*What to do*
Both the line with "(R51, R57). -/" and the line with "else if o < 0x0200 then .unmapped" in the records below must appear in the output, along with every line between them, exactly and with nothing added.
Segment Start: Records supplied
-- ==== Sys2Proof/Machine/Bus.lean ====
section
/-! DEFINITION. The host bus (spec/20_memory.md): the address map, the checks of an access, the interlock, and what a read
returns and a write does at each offset. -/

namespace Sys2Proof.Machine

/-- A range of the address map (R51). -/
inductive Region where
  | id
  | ctrl
  | status
  | cmd
  | dstLen
  | msgLen
  /-- Word `j` of field register `F[k]` (R52). -/
  | field (k : Reg) (j : Fin 8)
  /-- A word of DST, MSG or OUT (R53). -/
  | buffer
  | unmapped
deriving DecidableEq, Repr

/-- The range a window offset falls in: decoded by the offset alone, without alias (R51, R57). -/
def regionOf (off : BitVec 14) : Region :=
  let o := off.toNat
  if o < 0x0004 then .id
  else if o < 0x0008 then .ctrl
  else if o < 0x000C then .status
  else if o < 0x0010 then .cmd
  else if o < 0x0014 then .dstLen
  else if o < 0x0018 then .msgLen
  else if o < 0x0200 then .unmapped
  else if o < 0x0400 then
    .field (Fin.ofNat 16 ((o - 0x0200) / 32)) (Fin.ofNat 8 ((o - 0x0200) % 32 / 4))
  else if o < 0x0500 then .buffer
  else if o < 0x1000 then .unmapped
  else .buffer

/-- Accesses of the range are held while BUSY (R51, R61, R62). -/
def Region.interlocked : Region → Bool
  | .id => false
  | .ctrl => false
  | .status => false
  | .cmd => true
  | .dstLen => true
  | .msgLen => true
  | .field _ _ => true
  | .buffer => true
  | .unmapped => false

/-- The access is one aligned, whole, single word at a mapped offset (R55, R56, R57); any other ends with a bus error. -/
def Access.valid (a : Access) : Bool :=
  a.off.toNat % 4 == 0 && a.enables == 0xF#4 && a.beats == 1 && regionOf a.off != .unmapped

/-- The access is held while BUSY. The checks of R55 to R57 come first, so an erroneous access never is (R58, R61). -/
def Access.interlocked (a : Access) : Bool := a.valid && (regionOf a.off).interlocked

/-- `BusRead(off)` as a well-formed access (R50). -/
def Access.readAt (off : BitVec 14) : Access := ⟨.read, off, 0xF#4, 1⟩

/-- `BusWrite(off, v)` as a well-formed access (R50). -/
def Access.writeAt (off : BitVec 14) (v : Word) : Access := ⟨.write v, off, 0xF#4, 1⟩

/-- The eight writes of a 256-bit value to a field register, word 0 first (R90 `WF`). -/
def Access.writeField (k : Reg) (v : FieldWord) : List Access :=
  (List.finRange 8).map fun j => .writeAt (BitVec.ofNat 14 (Config.fieldBase + 32 * k.val + 4 * j.val)) (readSlice v j)

/-- The window offset of a platform address, for the platform's window base `base`; the block does not decode an address
outside its window (R8 `BASE`, R50). -/
def windowOffset (base addr : Nat) : Option (BitVec 14) :=
  if base ≤ addr ∧ addr < base + Config.window then some (BitVec.ofNat 14 (addr - base)) else none

/-- The word a read returns, the whole of it as this state holds it (R60). Reserved bits read as 0 (R25). -/
def State.readWord (s : State) (off : BitVec 14) : Word :=
  match regionOf off with
  | .id => Config.idWord
  | .ctrl => s.ctrlWord
  | .status => s.statusWord
  | .cmd => s.cmd
  | .dstLen => s.dstLen.setWidth 32
  | .msgLen => s.msgLen.setWidth 32
  | .field k j => readSlice (s.reg k) j
  | .buffer => packWord (s.byte off.toNat) (s.byte (off.toNat + 1)) (s.byte (off.toNat + 2)) (s.byte (off.toNat + 3))
  | .unmapped => 0#32

/-- What a write of `v` does (R26 to R33, R52, R53). A write to CMD is the acceptance of `v` (R29). -/
def State.writeWord (s : State) (off : BitVec 14) (v : Word) : State :=
  match regionOf off with
  | .id => s
  | .ctrl => s.writeCtrl v
  | .status => s.writeStatus v
  | .cmd => s.accept v
  | .dstLen => { s with dstLen := v.setWidth 16 }
  | .msgLen => { s with msgLen := v.setWidth 16 }
  | .field k j => s.setReg k (writeSlice (s.reg k) j v)
  | .buffer => { s with mem := s.mem.writeBytes off.toNat (unpackWord v) }
  | .unmapped => s

/-- The access ends with this response (R50). -/
def State.respond (s : State) (a : Access) (r : BusResponse) : State := { s with busLog := s.busLog ++ [⟨a, r⟩] }

/-- The access is performed: a bus error changes no state (R58), a read has no side effect (R59), a write does what its
offset says. -/
def State.perform (s : State) (a : Access) : State :=
  if a.valid then
    match a.op with
    | .read => s.respond a (.data (s.readWord a.off))
    | .write v => (s.writeWord a.off v).respond a .done
  else s.respond a .error

end Sys2Proof.Machine
end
Segment End: Records supplied
*Output of the task*
/-- The range a window offset falls in: decoded by the offset alone, without alias (R51, R57). -/
def regionOf (off : BitVec 14) : Region :=
  let o := off.toNat
  if o < 0x0004 then .id
  else if o < 0x0008 then .ctrl
  else if o < 0x000C then .status
  else if o < 0x0010 then .cmd
  else if o < 0x0014 then .dstLen
  else if o < 0x0018 then .msgLen
  else if o < 0x0200 then .unmapped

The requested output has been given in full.